-- ==== Sys2Proof/Decode.lean ====
section
/-! DEFINITION. The decoder of spec/30_encoding.md R68, total on all 65536 words, the encoder written from the format
tables R62, R63, R65, R66, and the opcode map R64. -/

namespace Sys2Proof

/-- The opcode field, `w[15:12]` (R61). -/
def opField (w : Cmd) : BitVec 4 := w.extractLsb' 12 4

/-- `imm8 = w[7:0]` (R67). -/
def imm8Field (w : Cmd) : Byte := w.extractLsb' 0 8

/-- `N = w[7:3] + 1` (R67). -/
def fieldWidthField (w : Cmd) : Nat := (w.extractLsb' 3 5).toNat + 1

/-- `M = w[2:1] + 1` (R67). -/
def byteCountField (w : Cmd) : Nat := (w.extractLsb' 1 2).toNat + 1

/-- `BO = w[0]`: 0 is LE, 1 is BE (R67). -/
def byteOrderField (w : Cmd) : ByteOrder := if w.getLsbD 0 then .be else .le

/-- A command whose must-be-zero field is `zeros`; any nonzero bit there makes the word illegal (R68). -/
def requireZero {k : Nat} (zeros : BitVec k) (i : Instr) : Except IllegalWord Instr :=
  if zeros = 0#k then .ok i else .error .nonzeroReservedField

/-- The decoder, case by case as R68 writes it. -/
def decode (w : Cmd) : Except IllegalWord Instr :=
  match opField w with
  | 0x1#4 => requireZero (w.extractLsb' 0 12) .clr
  | 0x2#4 => requireZero (w.extractLsb' 0 12) .rdst
  | 0x4#4 => requireZero (w.extractLsb' 0 12) .crci
  | 0x5#4 => requireZero (w.extractLsb' 8 4) (.crcb (imm8Field w))
  | 0x6#4 => requireZero (w.extractLsb' 0 12) .crcr
  | 0x7#4 => requireZero (w.extractLsb' 8 4) (.crcv (imm8Field w))
  | 0x8#4 => requireZero (w.extractLsb' 8 4) (.push (imm8Field w))
  | 0xA#4 => requireZero (w.extractLsb' 8 4) (.sx (fieldWidthField w) (byteCountField w) (byteOrderField w))
  | 0xB#4 => requireZero (w.extractLsb' 3 9) (.em (byteCountField w) (byteOrderField w))
  | _ => .error .unassignedOpcode

/-- The command word whose low `nbits` bits are those of `w` and whose other bits are 0, bit 0 of spec/opcode_table.json's
numbering being bit 0 of the word (R6; log entry 13). -/
def tableWord (nbits w : Nat) : Cmd := BitVec.ofNat 16 (w % 2 ^ nbits)

/-- The instruction this decoder reads from the `nbits` low bits of `w`, numbered as spec/opcode_table.json numbers
them. A command word is presented whole and has no byte order (R44 (a); log entry 13). -/
def decodeTableWord (nbits w : Nat) : Option Instr :=
  (decode (tableWord nbits w)).toOption

/-- The bit that stands for a byte order (R67). -/
def ByteOrder.bit : ByteOrder → BitVec 1
  | .le => 0#1
  | .be => 1#1

/-- Format Z (R62). -/
def encodeZ (op : BitVec 4) : Cmd := op ++ 0#12

/-- Format B (R63). -/
def encodeB (op : BitVec 4) (imm8 : Byte) : Cmd := op ++ 0#4 ++ imm8

/-- Format F, with the "minus one" coding of N and M (R65, R67). -/
def encodeF (op : BitVec 4) (n m : Nat) (bo : ByteOrder) : Cmd :=
  op ++ 0#4 ++ BitVec.ofNat 5 (n - 1) ++ BitVec.ofNat 2 (m - 1) ++ bo.bit

/-- Format G, with the "minus one" coding of M (R66, R67). -/
def encodeG (op : BitVec 4) (m : Nat) (bo : ByteOrder) : Cmd :=
  op ++ 0#9 ++ BitVec.ofNat 2 (m - 1) ++ bo.bit

/-- The word of a well-formed command (R64 and the format tables). -/
def encode : Instr → Cmd
  | .clr => encodeZ 0x1#4
  | .rdst => encodeZ 0x2#4
  | .crci => encodeZ 0x4#4
  | .crcb b => encodeB 0x5#4 b
  | .crcr => encodeZ 0x6#4
  | .crcv b => encodeB 0x7#4 b
  | .push b => encodeB 0x8#4 b
  | .sx n m bo => encodeF 0xA#4 n m bo
  | .em m bo => encodeG 0xB#4 m bo

/-- The row of the opcode map for a mnemonic: its `match` and `mask` (R64). -/
def opcodeRow : Mnemonic → OpcodeRow
  | .CLR => { name := .CLR, pattern := 0x1000#16, mask := 0xFFFF#16 }
  | .RDST => { name := .RDST, pattern := 0x2000#16, mask := 0xFFFF#16 }
  | .CRCI => { name := .CRCI, pattern := 0x4000#16, mask := 0xFFFF#16 }
  | .CRCB => { name := .CRCB, pattern := 0x5000#16, mask := 0xFF00#16 }
  | .CRCR => { name := .CRCR, pattern := 0x6000#16, mask := 0xFFFF#16 }
  | .CRCV => { name := .CRCV, pattern := 0x7000#16, mask := 0xFF00#16 }
  | .PUSH => { name := .PUSH, pattern := 0x8000#16, mask := 0xFF00#16 }
  | .SX => { name := .SX, pattern := 0xA000#16, mask := 0xFF00#16 }
  | .EM => { name := .EM, pattern := 0xB000#16, mask := 0xFFF8#16 }

/-- A word is the command of a row exactly when `w & mask == match` (R64). -/
def OpcodeRow.selects (r : OpcodeRow) (w : Cmd) : Bool := (w &&& r.mask) == r.pattern

/-- The word a line of assembler stands for, by the arithmetic of R73's table (for well-formed operands). -/
def assemblerWord : Instr → Nat
  | .clr => 0x1000
  | .rdst => 0x2000
  | .crci => 0x4000
  | .crcb b => 0x5000 + b.toNat
  | .crcr => 0x6000
  | .crcv b => 0x7000 + b.toNat
  | .push b => 0x8000 + b.toNat
  | .sx n m bo => 0xA000 + ((n - 1) <<< 3) + ((m - 1) <<< 1) + bo.bit.toNat
  | .em m bo => 0xB000 + ((m - 1) <<< 1) + bo.bit.toNat

end Sys2Proof
end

———

Description of the task
None of the lines before the one containing "0x8000 + b.toNat" belong in the answer; reproduce that line and all later lines of the records exactly.

Expected answer
  | .push b => 0x8000 + b.toNat
  | .sx n m bo => 0xA000 + ((n - 1) <<< 3) + ((m - 1) <<< 1) + bo.bit.toNat
  | .em m bo => 0xB000 + ((m - 1) <<< 1) + bo.bit.toNat

end Sys2Proof
end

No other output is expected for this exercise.